/-- Settles O5: each word's fields are computed and checked against one row. -/
theorem writtenOutWordsDecode : Obligations.WrittenOutWordsDecode := by
  refine ⟨?_, ?_, ?_, ?_, ?_, ?_, ?_, ?_⟩ <;> rfl

end Sys2Proof
end

section
/-! PROOF. What every step and every host operation keep (10_state.md section 6, 20_memory.md sections 2 to
4, 60_exceptions.md sections 2 and 3): the invariant of the state, and the capacities. -/

namespace Sys2Proof.Machine

/-! ### A legal STATE and CAUSE -/

theorem FaultKind.ofCode_code (k : FaultKind) : FaultKind.ofCode k.code = some k := by cases k <;> rfl

theorem statusLegal_of_faulted {s : State} {k : FaultKind} (hr : s.runState = .faulted)
    (hc : s.cause = k.code) : s.statusLegal := by
  rw [State.statusLegal, if_pos hr, hc, FaultKind.ofCode_code]
  rfl

theorem statusLegal_of_cause_zero {s : State} (hr : s.runState ≠ .faulted) (hc : s.cause = 0) :
    s.statusLegal := by
  rwa [State.statusLegal, if_neg hr]

theorem State.statusLegal.cause_zero {s : State} (h : s.statusLegal) (hr : s.runState ≠ .faulted) :
    s.cause = 0 := by
  rwa [State.statusLegal, if_neg hr] at h

/-- What leaves the heap, STATE, CAUSE and CODE as they were keeps the invariant. -/
theorem State.Inv.of_eq {s t : State} (h : s.Inv) (hheap : t.heap = s.heap)
    (hrun : t.runState = s.runState) (hcause : t.cause = s.cause) (hcode : t.code = s.code) : t.Inv := by
  obtain ⟨wf, status, fits⟩ := h
  refine ⟨hheap ▸ wf, ?_, ?_⟩
  · rwa [State.statusLegal, hrun, hcause]
  · rwa [State.codeFits, hcode]

theorem State.Inv.setHeap {s : State} {h : Heap} (hs : s.Inv) (w : Memory.wf h) : (s.setHeap h).Inv :=
  ⟨w, hs.statusLegal, hs.codeFits⟩

theorem State.Inv.raise {s : State} (h : s.Inv) (k : FaultKind) : (s.raise k).Inv :=
  ⟨h.heapWf, statusLegal_of_faulted rfl rfl, h.codeFits⟩

theorem State.Inv.halt {s : State} (h : s.Inv) : s.halt.Inv :=
  ⟨h.heapWf, statusLegal_of_cause_zero nofun rfl, h.codeFits⟩

/-- The hook stops a run in progress, whose CAUSE is 0. -/
theorem State.Inv.stop {s : State} (h : s.Inv) (hr : s.runState = .running) : s.stop.Inv :=
  ⟨h.heapWf, statusLegal_of_cause_zero nofun (h.statusLegal.cause_zero (by rw [hr]; decide)), h.codeFits⟩

/-! ### Instructions and steps -/

theorem Effect.inv {i : Instr} {s t : State} (h : Effect i s t) (hs : s.Inv) : t.Inv := by
  cases h with
  | same | setX | setF | overflow | jump | stackStore | push | pop | popF | call | ret =>
    exact hs.of_eq rfl rfl rfl rfl
  | halt => exact hs.halt
  | raise k => exact hs.raise k
  | popMismatch st t =>
    have popped : (s.setStack st).Inv := hs.of_eq rfl rfl rfl rfl
    exact popped.raise _
  | retFault st p k =>
    have popped : State.Inv { s with stack := st, pc := p } := hs.of_eq rfl rfl rfl rfl
    exact popped.raise k
  | heapLoad a d v h hr | heapLoadF a d v h hr =>
    obtain ⟨w, -⟩ := heapReadScalar_spec hs.heapWf hr
    exact (hs.setHeap w).of_eq rfl rfl rfl rfl
  | heapStore a t h hr =>
    obtain ⟨w, -⟩ := heapWriteScalar_spec hs.heapWf hr
    exact hs.setHeap w
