-- ==== Sys2Proof/Syntax.lean ====
section
/-! DEFINITION. The 35 commands of 30_encoding.md R95, one constructor each, with the operands the row's column names:
an `f` register is `Fin 16`, a `g` register `Fin 8`, an `h` register `Fin 4` (R94), `addr` has 15 bits, `n` 8 and
`sel` 5 (R93). Operands stand in the order of the assembler (R99): destination, sources, address. -/

namespace Sys2Proof

/-- A command of the engine, the spec's "instruction" (00_scope.md R11, R15). -/
inductive Instr where
  | nop
  | fadd (fs : FieldSel) (rd ra rb : Fin 16)
  | fsub (fs : FieldSel) (rd ra rb : Fin 16)
  | fneg (fs : FieldSel) (rd ra : Fin 16)
  | fmul (fs : FieldSel) (rd ra rb : Fin 16)
  | fsqr (fs : FieldSel) (rd ra : Fin 16)
  | finv (fs : FieldSel) (rd ra : Fin 16)
  | fpow (fs : FieldSel) (rd ra rb : Fin 16)
  | fisz (fs : FieldSel) (ra : Fin 16)
  | feq (fs : FieldSel) (ra rb : Fin 16)
  | ldf (fs : FieldSel) (rt : Fin 16) (addr : BitVec 15)
  | stf (fs : FieldSel) (rt : Fin 16) (addr : BitVec 15)
  | ldraw (rt : Fin 16) (addr : BitVec 15)
  | straw (rt : Fin 16) (addr : BitVec 15)
  | ldg1 (rt : Fin 8) (addr : BitVec 15)
  | stg1 (rt : Fin 8) (addr : BitVec 15)
  | ldg2 (rt : Fin 4) (addr : BitVec 15)
  | stg2 (rt : Fin 4) (addr : BitVec 15)
  | g1add (rd ra rb : Fin 8)
  | g2add (rd ra rb : Fin 4)
  | g1smul (rd ra : Fin 8) (rb : Fin 16)
  | g2smul (rd ra : Fin 4) (rb : Fin 16)
  | g1onc (addr : BitVec 15)
  | g1subg (addr : BitVec 15)
  | g2onc (addr : BitVec 15)
  | g2subg (addr : BitVec 15)
  | accone
  | miller (ra : Fin 8) (rb : Fin 4)
  | fexp
  | pperm (rd ra : Fin 16)
  | phash (rd ra rb : Fin 16)
  | vkload (addr : BitVec 15)
  | vkclr
  | verify (n : BitVec 8) (addr : BitVec 15)
  | wipe (sel : BitVec 5)
deriving DecidableEq, Repr

end Sys2Proof
end

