/-- Each form of the discipline: without LEN, with it, and the load of a key; the bytes end at the end of BUF. -/
theorem witness_DisciplineRunsTheCommand :
    (let s := idle.setHost (writeBytesEvents dev 0xFE0 (bytes32 7) ++ lenEvents dev none ++
      issueEvents dev (.ldf .base 1 0xFE0) ++ [HostEvent.reset])
    s.busy = false ∧ (Instr.ldf .base 1 0xFE0).wellFormed = true ∧ s.params.Wf ∧
    0xFE0 + (bytes32 7).length ≤ s.params.bufBytes ∧
    s.host = writeBytesEvents s.params.base 0xFE0 (bytes32 7) ++ lenEvents s.params.base none ++
      issueEvents s.params.base (.ldf .base 1 0xFE0) ++ [HostEvent.reset]) ∧
    (let s := idle.setHost (lenEvents dev (some 644) ++ issueEvents dev (.vkload 0))
    0 + ([] : List Byte).length ≤ s.params.bufBytes ∧
    s.host = writeBytesEvents s.params.base 0 [] ++ lenEvents s.params.base (some 644) ++
      issueEvents s.params.base (.vkload 0) ++ []) ∧
    (let s := idle.setHost (vkLoadEvents dev 0xFE0 (bytes32 7))
    (0xFE0#15).toNat + (bytes32 7).length ≤ s.params.bufBytes ∧
    s.host = vkLoadEvents s.params.base 0xFE0 (bytes32 7) ++ []) := by decide +kernel

theorem witness_InterfaceInputsAreAnswered :
    (0x7FFF < 0x8000 ∧ ¬(BusWidth.byte = .word ∧ 0x7FFF % 4 = 0)) ∧ ¬(BusWidth.word = .word ∧ 0x02 % 4 = 0) ∧
    (0x8000 ≤ 0xFFFD ∧ 0x10000 < 0xFFFD + BusWidth.word.bytes) ∧
    ({ idle with host := [.read .byte (dev + 0x7FFF)] }).host = .read .byte (idle.params.base + 0x7FFF) :: [] ∧
    dev - 1 < idle.params.base ∧
    (let s := { pts with host := [.read .byte (dev + 0xFFFF), .wait, .reset, writeReg dev 0x7FFC 0] }
    s.pointsValid ∧ ∀ e ∈ s.host, e.inInterface s.params.base) ∧
    (idle.host = [] ∧ idle.busy = false) :=
  ⟨by decide, by decide, by decide, by decide, by decide,
    ⟨pts_valid, by simp [HostEvent.inInterface, writeReg, offsetRefusal, bufWindow, BusWidth.bytes, pts, idle, State.resetWith,
      testParams]⟩, by decide⟩

end Sys2Proof.Tests
end

section
/-! SUPPORT. What a command of the engine can leave behind, said once over all 35 of them: `Completion`. The writers of
each part of the state, the flag's rule and the two invariants of 10_state.md are read off it. -/

namespace Sys2Proof.Machine

/-! ## Valid points (10_state.md R24) -/

theorem G1Good.add {P S : Pt Nat} (h : G1Good P) (h' : G1Good S) : G1Good (ptAdd fq P S) :=
  have := fact_q
  good_add h h'

theorem G1Good.mul {P : Pt Nat} (h : G1Good P) {k : Nat} (hk : k < 2 ^ 256) : G1Good (ptMul fq k P) :=
  have := fact_q
  good_mul h hk

theorem G2Good.add {P S : TwistPt} (h : G2Good P) (h' : G2Good S) : G2Good (ptAdd fq2 P S) :=
  have := fact_q
  have := fact_fq2
  good_add h h'

theorem G2Good.mul {P : TwistPt} (h : G2Good P) {k : Nat} (hk : k < 2 ^ 256) : G2Good (ptMul fq2 k P) :=
  have := fact_q
  have := fact_fq2
  good_mul h hk

/-- `ParseG1` answers points of G1 only (41_move.md R145). -/
theorem g1Good_of_parseG1 {l : List Byte} {P : Pt Nat} (h : parseG1 l = some P) : G1Good P := by
  have := fact_q
  obtain ⟨hc, hs⟩ := subgroupChecked_eq_some.mp h
  obtain ⟨hx, hy, ⟨-, -, rfl⟩ | ⟨-, hcurve, rfl⟩⟩ := g1Candidate_eq_some.mp hc
  · exact good_inf
  · exact (good_aff (M := fqModel) b1_ne).mpr ⟨hx, hy, hcurve, hs.resolve_left (by simp)⟩

theorem canonical_fromWire (ord : WireOrder) {e0 e1 : Nat} (h0 : e0 < Config.q) (h1 : e1 < Config.q) :
    Canonical2 (fromWire ord e0 e1) := by
  cases ord
  · exact ⟨h1, h0⟩
  · exact ⟨h0, h1⟩

/-- A G2 candidate is infinity or a canonical solution of the twist equation (41_move.md R150). -/
theorem g2Candidate_onCurve {ord : WireOrder} {l : List Byte} {P : TwistPt} (h : g2Candidate ord l = some P) :
    P = .inf ∨ ∃ x y, P = .aff x y ∧ Canonical2 x ∧ Canonical2 y ∧ onCurve fq2 Config.b2 x y = true := by
  simp only [g2Candidate] at h
  split at h
  · cases h
  · next hlt =>
    simp only [not_or, Nat.not_le] at hlt
    obtain ⟨h0, h1, h2, h3⟩ := hlt
    split at h
    · cases h; exact .inl rfl
    · split at h
      · next hcurve =>
        cases h
        exact .inr ⟨_, _, rfl, canonical_fromWire ord h0 h1, canonical_fromWire ord h2 h3, hcurve⟩
      · cases h
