/-! ## driveCsnLow -/

@[simp] theorem driveCsnLow_cf (s : State) : (driveCsnLow s).cf = s.cf := rfl
@[simp] theorem driveCsnLow_tf (s : State) : (driveCsnLow s).tf = s.tf := rfl
@[simp] theorem driveCsnLow_st (s : State) : (driveCsnLow s).st = s.st := rfl
@[simp] theorem driveCsnLow_rxp (s : State) : (driveCsnLow s).rxp = s.rxp := rfl
@[simp] theorem driveCsnLow_outcome (s : State) : (driveCsnLow s).outcome = s.outcome := rfl
@[simp] theorem driveCsnLow_initDone (s : State) : (driveCsnLow s).initDone = s.initDone := rfl
@[simp] theorem driveCsnLow_phase (s : State) : (driveCsnLow s).phase = s.phase := rfl
@[simp] theorem driveCsnLow_csn (s : State) : (driveCsnLow s).csn = false := rfl
@[simp] theorem driveCsnLow_ce (s : State) : (driveCsnLow s).ce = s.ce := rfl
@[simp] theorem driveCsnLow_att (s : State) : (driveCsnLow s).att = s.att := rfl
@[simp] theorem driveCsnLow_faultSig (s : State) : (driveCsnLow s).faultSig = s.faultSig := rfl
@[simp] theorem driveCsnLow_trace (s : State) : (driveCsnLow s).trace = s.trace ++ [.csn false] := rfl
@[simp] theorem driveCsnLow_radio (s : State) :
    (driveCsnLow s).radio = (nextActions s).foldl (radioAct s.cfg s.ce) (radioSelect s.radio) := rfl
@[simp] theorem driveCsnLow_padK (s : State) : (driveCsnLow s).padK = s.padK := rfl
@[simp] theorem driveCsnLow_irqN (s : State) : (driveCsnLow s).irqN = s.irqN := rfl
@[simp] theorem driveCsnLow_cfg (s : State) : (driveCsnLow s).cfg = s.cfg := rfl
@[simp] theorem driveCsnLow_seq (s : State) : (driveCsnLow s).seq = s.seq := rfl
@[simp] theorem driveCsnLow_inputs (s : State) : (driveCsnLow s).inputs = s.inputs := rfl
@[simp] theorem driveCsnLow_ret (s : State) : (driveCsnLow s).ret = s.ret := rfl
@[simp] theorem driveCsnLow_answers (s : State) : (driveCsnLow s).answers = s.answers := rfl
@[simp] theorem driveCsnLow_byteDraws (s : State) : (driveCsnLow s).byteDraws = s.byteDraws := rfl
@[simp] theorem driveCsnLow_plan (s : State) : (driveCsnLow s).plan = s.plan.tail := rfl
@[simp] theorem driveCsnLow_envDraws (s : State) : (driveCsnLow s).envDraws = s.envDraws + 1 := rfl

/-! ## driveCsnHigh -/

@[simp] theorem driveCsnHigh_cf (s : State) : (driveCsnHigh s).cf = s.cf := rfl
@[simp] theorem driveCsnHigh_tf (s : State) : (driveCsnHigh s).tf = s.tf := rfl
@[simp] theorem driveCsnHigh_st (s : State) : (driveCsnHigh s).st = s.st := rfl
@[simp] theorem driveCsnHigh_rxp (s : State) : (driveCsnHigh s).rxp = s.rxp := rfl
@[simp] theorem driveCsnHigh_outcome (s : State) : (driveCsnHigh s).outcome = s.outcome := rfl
@[simp] theorem driveCsnHigh_initDone (s : State) : (driveCsnHigh s).initDone = s.initDone := rfl
@[simp] theorem driveCsnHigh_phase (s : State) : (driveCsnHigh s).phase = s.phase := rfl
@[simp] theorem driveCsnHigh_csn (s : State) : (driveCsnHigh s).csn = true := rfl
@[simp] theorem driveCsnHigh_ce (s : State) : (driveCsnHigh s).ce = s.ce := rfl
@[simp] theorem driveCsnHigh_att (s : State) : (driveCsnHigh s).att = s.att := rfl
@[simp] theorem driveCsnHigh_faultSig (s : State) : (driveCsnHigh s).faultSig = s.faultSig := rfl
@[simp] theorem driveCsnHigh_trace (s : State) : (driveCsnHigh s).trace = s.trace ++ [.csn true] := rfl
@[simp] theorem driveCsnHigh_radio (s : State) :
    (driveCsnHigh s).radio = (nextActions s).foldl (radioAct s.cfg s.ce) (radioDeselect s.cfg s.envDraws s.radio) := rfl
@[simp] theorem driveCsnHigh_padK (s : State) : (driveCsnHigh s).padK = s.padK := rfl
@[simp] theorem driveCsnHigh_irqN (s : State) : (driveCsnHigh s).irqN = s.irqN := rfl
@[simp] theorem driveCsnHigh_cfg (s : State) : (driveCsnHigh s).cfg = s.cfg := rfl
@[simp] theorem driveCsnHigh_seq (s : State) : (driveCsnHigh s).seq = s.seq := rfl
@[simp] theorem driveCsnHigh_inputs (s : State) : (driveCsnHigh s).inputs = s.inputs := rfl
@[simp] theorem driveCsnHigh_ret (s : State) : (driveCsnHigh s).ret = s.ret := rfl
@[simp] theorem driveCsnHigh_answers (s : State) : (driveCsnHigh s).answers = s.answers := rfl
@[simp] theorem driveCsnHigh_byteDraws (s : State) : (driveCsnHigh s).byteDraws = s.byteDraws := rfl
@[simp] theorem driveCsnHigh_plan (s : State) : (driveCsnHigh s).plan = s.plan.tail := rfl
@[simp] theorem driveCsnHigh_envDraws (s : State) : (driveCsnHigh s).envDraws = s.envDraws + 1 := rfl

/-! ## exchange -/

@[simp] theorem exchange_cf (tx : Byte) (s : State) : (exchange tx s).cf = s.cf := rfl
@[simp] theorem exchange_tf (tx : Byte) (s : State) : (exchange tx s).tf = s.tf := rfl
@[simp] theorem exchange_st (tx : Byte) (s : State) : (exchange tx s).st = s.st := rfl
@[simp] theorem exchange_rxp (tx : Byte) (s : State) : (exchange tx s).rxp = s.rxp := rfl
@[simp] theorem exchange_outcome (tx : Byte) (s : State) : (exchange tx s).outcome = s.outcome := rfl
@[simp] theorem exchange_initDone (tx : Byte) (s : State) : (exchange tx s).initDone = s.initDone := rfl
@[simp] theorem exchange_phase (tx : Byte) (s : State) : (exchange tx s).phase = s.phase := rfl
@[simp] theorem exchange_csn (tx : Byte) (s : State) : (exchange tx s).csn = s.csn := rfl
@[simp] theorem exchange_ce (tx : Byte) (s : State) : (exchange tx s).ce = s.ce := rfl
@[simp] theorem exchange_att (tx : Byte) (s : State) : (exchange tx s).att = s.att := rfl
@[simp] theorem exchange_faultSig (tx : Byte) (s : State) : (exchange tx s).faultSig = s.faultSig := rfl
@[simp] theorem exchange_trace (tx : Byte) (s : State) :
    (exchange tx s).trace = s.trace ++ [.xfer tx (receivedByte s)] := rfl
@[simp] theorem exchange_radio (tx : Byte) (s : State) :
    (exchange tx s).radio = (nextActions s).foldl (radioAct s.cfg s.ce) (if s.csn then s.radio else { s.radio with sent := s.radio.sent ++ [tx] }) := rfl
@[simp] theorem exchange_padK (tx : Byte) (s : State) :
    (exchange tx s).padK = if s.att then padAdvance s.envDraws s.padK else s.padK := rfl
@[simp] theorem exchange_irqN (tx : Byte) (s : State) : (exchange tx s).irqN = s.irqN := rfl
@[simp] theorem exchange_cfg (tx : Byte) (s : State) : (exchange tx s).cfg = s.cfg := rfl
@[simp] theorem exchange_seq (tx : Byte) (s : State) : (exchange tx s).seq = s.seq := rfl
@[simp] theorem exchange_inputs (tx : Byte) (s : State) : (exchange tx s).inputs = s.inputs := rfl
@[simp] theorem exchange_ret (tx : Byte) (s : State) : (exchange tx s).ret = s.ret := rfl
@[simp] theorem exchange_answers (tx : Byte) (s : State) : (exchange tx s).answers = s.answers.tail := rfl
@[simp] theorem exchange_byteDraws (tx : Byte) (s : State) : (exchange tx s).byteDraws = s.byteDraws + 1 := rfl
@[simp] theorem exchange_plan (tx : Byte) (s : State) : (exchange tx s).plan = s.plan.tail := rfl
@[simp] theorem exchange_envDraws (tx : Byte) (s : State) : (exchange tx s).envDraws = s.envDraws + 1 := rfl

/-! ## faultOn -/

@[simp] theorem faultOn_cf (s : State) : (faultOn s).cf = s.cf := rfl
@[simp] theorem faultOn_tf (s : State) : (faultOn s).tf = s.tf := rfl
@[simp] theorem faultOn_st (s : State) : (faultOn s).st = s.st := rfl
@[simp] theorem faultOn_rxp (s : State) : (faultOn s).rxp = s.rxp := rfl
@[simp] theorem faultOn_outcome (s : State) : (faultOn s).outcome = s.outcome := rfl
@[simp] theorem faultOn_initDone (s : State) : (faultOn s).initDone = s.initDone := rfl
@[simp] theorem faultOn_phase (s : State) : (faultOn s).phase = s.phase := rfl
@[simp] theorem faultOn_csn (s : State) : (faultOn s).csn = s.csn := rfl
@[simp] theorem faultOn_ce (s : State) : (faultOn s).ce = s.ce := rfl
@[simp] theorem faultOn_att (s : State) : (faultOn s).att = s.att := rfl
@[simp] theorem faultOn_faultSig (s : State) : (faultOn s).faultSig = true := rfl
@[simp] theorem faultOn_trace (s : State) : (faultOn s).trace = s.trace ++ [.faultSig true] := rfl
@[simp] theorem faultOn_radio (s : State) :
    (faultOn s).radio = (nextActions s).foldl (radioAct s.cfg s.ce) s.radio := rfl
@[simp] theorem faultOn_padK (s : State) : (faultOn s).padK = s.padK := rfl
@[simp] theorem faultOn_irqN (s : State) : (faultOn s).irqN = s.irqN := rfl
@[simp] theorem faultOn_cfg (s : State) : (faultOn s).cfg = s.cfg := rfl
@[simp] theorem faultOn_seq (s : State) : (faultOn s).seq = s.seq := rfl
@[simp] theorem faultOn_inputs (s : State) : (faultOn s).inputs = s.inputs := rfl
@[simp] theorem faultOn_ret (s : State) : (faultOn s).ret = s.ret := rfl
@[simp] theorem faultOn_answers (s : State) : (faultOn s).answers = s.answers := rfl
@[simp] theorem faultOn_byteDraws (s : State) : (faultOn s).byteDraws = s.byteDraws := rfl
@[simp] theorem faultOn_plan (s : State) : (faultOn s).plan = s.plan.tail := rfl
@[simp] theorem faultOn_envDraws (s : State) : (faultOn s).envDraws = s.envDraws + 1 := rfl

/-! ## faultOff -/

@[simp] theorem faultOff_cf (s : State) : (faultOff s).cf = s.cf := rfl
@[simp] theorem faultOff_tf (s : State) : (faultOff s).tf = s.tf := rfl
@[simp] theorem faultOff_st (s : State) : (faultOff s).st = s.st := rfl
@[simp] theorem faultOff_rxp (s : State) : (faultOff s).rxp = s.rxp := rfl
@[simp] theorem faultOff_outcome (s : State) : (faultOff s).outcome = s.outcome := rfl
@[simp] theorem faultOff_initDone (s : State) : (faultOff s).initDone = s.initDone := rfl
@[simp] theorem faultOff_phase (s : State) : (faultOff s).phase = s.phase := rfl
@[simp] theorem faultOff_csn (s : State) : (faultOff s).csn = s.csn := rfl
@[simp] theorem faultOff_ce (s : State) : (faultOff s).ce = s.ce := rfl
@[simp] theorem faultOff_att (s : State) : (faultOff s).att = s.att := rfl
@[simp] theorem faultOff_faultSig (s : State) : (faultOff s).faultSig = false := rfl
@[simp] theorem faultOff_trace (s : State) : (faultOff s).trace = s.trace ++ [.faultSig false] := rfl
@[simp] theorem faultOff_radio (s : State) :
    (faultOff s).radio = (nextActions s).foldl (radioAct s.cfg s.ce) s.radio := rfl
@[simp] theorem faultOff_padK (s : State) : (faultOff s).padK = s.padK := rfl
@[simp] theorem faultOff_irqN (s : State) : (faultOff s).irqN = s.irqN := rfl
@[simp] theorem faultOff_cfg (s : State) : (faultOff s).cfg = s.cfg := rfl
@[simp] theorem faultOff_seq (s : State) : (faultOff s).seq = s.seq := rfl
@[simp] theorem faultOff_inputs (s : State) : (faultOff s).inputs = s.inputs := rfl
@[simp] theorem faultOff_ret (s : State) : (faultOff s).ret = s.ret := rfl
@[simp] theorem faultOff_answers (s : State) : (faultOff s).answers = s.answers := rfl
@[simp] theorem faultOff_byteDraws (s : State) : (faultOff s).byteDraws = s.byteDraws := rfl
@[simp] theorem faultOff_plan (s : State) : (faultOff s).plan = s.plan.tail := rfl
@[simp] theorem faultOff_envDraws (s : State) : (faultOff s).envDraws = s.envDraws + 1 := rfl

/-! ## Storing into `rxp` -/

@[simp] theorem storeRxp_rxp (bytes : List Byte) (s : State) :
    (storeRxp bytes s).rxp = if s.cfg.role = .rx then Bytes5.ofList? bytes else s.rxp := rfl
@[simp] theorem storeRxp_cf (bytes : List Byte) (s : State) : (storeRxp bytes s).cf = s.cf := rfl
@[simp] theorem storeRxp_tf (bytes : List Byte) (s : State) : (storeRxp bytes s).tf = s.tf := rfl
@[simp] theorem storeRxp_st (bytes : List Byte) (s : State) : (storeRxp bytes s).st = s.st := rfl
@[simp] theorem storeRxp_outcome (bytes : List Byte) (s : State) : (storeRxp bytes s).outcome = s.outcome := rfl
@[simp] theorem storeRxp_initDone (bytes : List Byte) (s : State) : (storeRxp bytes s).initDone = s.initDone := rfl
@[simp] theorem storeRxp_phase (bytes : List Byte) (s : State) : (storeRxp bytes s).phase = s.phase := rfl
@[simp] theorem storeRxp_csn (bytes : List Byte) (s : State) : (storeRxp bytes s).csn = s.csn := rfl
@[simp] theorem storeRxp_ce (bytes : List Byte) (s : State) : (storeRxp bytes s).ce = s.ce := rfl
@[simp] theorem storeRxp_att (bytes : List Byte) (s : State) : (storeRxp bytes s).att = s.att := rfl
@[simp] theorem storeRxp_faultSig (bytes : List Byte) (s : State) : (storeRxp bytes s).faultSig = s.faultSig := rfl
@[simp] theorem storeRxp_trace (bytes : List Byte) (s : State) : (storeRxp bytes s).trace = s.trace := rfl
@[simp] theorem storeRxp_radio (bytes : List Byte) (s : State) : (storeRxp bytes s).radio = s.radio := rfl
@[simp] theorem storeRxp_padK (bytes : List Byte) (s : State) : (storeRxp bytes s).padK = s.padK := rfl
@[simp] theorem storeRxp_irqN (bytes : List Byte) (s : State) : (storeRxp bytes s).irqN = s.irqN := rfl
@[simp] theorem storeRxp_cfg (bytes : List Byte) (s : State) : (storeRxp bytes s).cfg = s.cfg := rfl
@[simp] theorem storeRxp_seq (bytes : List Byte) (s : State) : (storeRxp bytes s).seq = s.seq := rfl
@[simp] theorem storeRxp_inputs (bytes : List Byte) (s : State) : (storeRxp bytes s).inputs = s.inputs := rfl
@[simp] theorem storeRxp_ret (bytes : List Byte) (s : State) : (storeRxp bytes s).ret = s.ret := rfl
@[simp] theorem storeRxp_answers (bytes : List Byte) (s : State) : (storeRxp bytes s).answers = s.answers := rfl
@[simp] theorem storeRxp_byteDraws (bytes : List Byte) (s : State) : (storeRxp bytes s).byteDraws = s.byteDraws := rfl
@[simp] theorem storeRxp_plan (bytes : List Byte) (s : State) : (storeRxp bytes s).plan = s.plan := rfl
@[simp] theorem storeRxp_envDraws (bytes : List Byte) (s : State) : (storeRxp bytes s).envDraws = s.envDraws := rfl

end Sys2Proof.Machine
end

_WHAT THIS TASK INVOLVES_
From the first line of the data through the line with "t.heap = s.heap)", quote each line exactly and add nothing else.

_TASK OUTPUT_
/-- Settles O5: each word's fields are computed and checked against one row. -/
theorem writtenOutWordsDecode : Obligations.WrittenOutWordsDecode := by
  refine ⟨?_, ?_, ?_, ?_, ?_, ?_, ?_, ?_⟩ <;> rfl

end Sys2Proof
end

section
/-! PROOF. What every step and every host operation keep (10_state.md section 6, 20_memory.md sections 2 to
4, 60_exceptions.md sections 2 and 3): the invariant of the state, and the capacities. -/

namespace Sys2Proof.Machine

/-! ### A legal STATE and CAUSE -/

theorem FaultKind.ofCode_code (k : FaultKind) : FaultKind.ofCode k.code = some k := by cases k <;> rfl

theorem statusLegal_of_faulted {s : State} {k : FaultKind} (hr : s.runState = .faulted)
    (hc : s.cause = k.code) : s.statusLegal := by
  rw [State.statusLegal, if_pos hr, hc, FaultKind.ofCode_code]
  rfl

theorem statusLegal_of_cause_zero {s : State} (hr : s.runState ≠ .faulted) (hc : s.cause = 0) :
    s.statusLegal := by
  rwa [State.statusLegal, if_neg hr]

theorem State.statusLegal.cause_zero {s : State} (h : s.statusLegal) (hr : s.runState ≠ .faulted) :
    s.cause = 0 := by
  rwa [State.statusLegal, if_neg hr] at h

/-- What leaves the heap, STATE, CAUSE and CODE as they were keeps the invariant. -/
theorem State.Inv.of_eq {s t : State} (h : s.Inv) (hheap : t.heap = s.heap)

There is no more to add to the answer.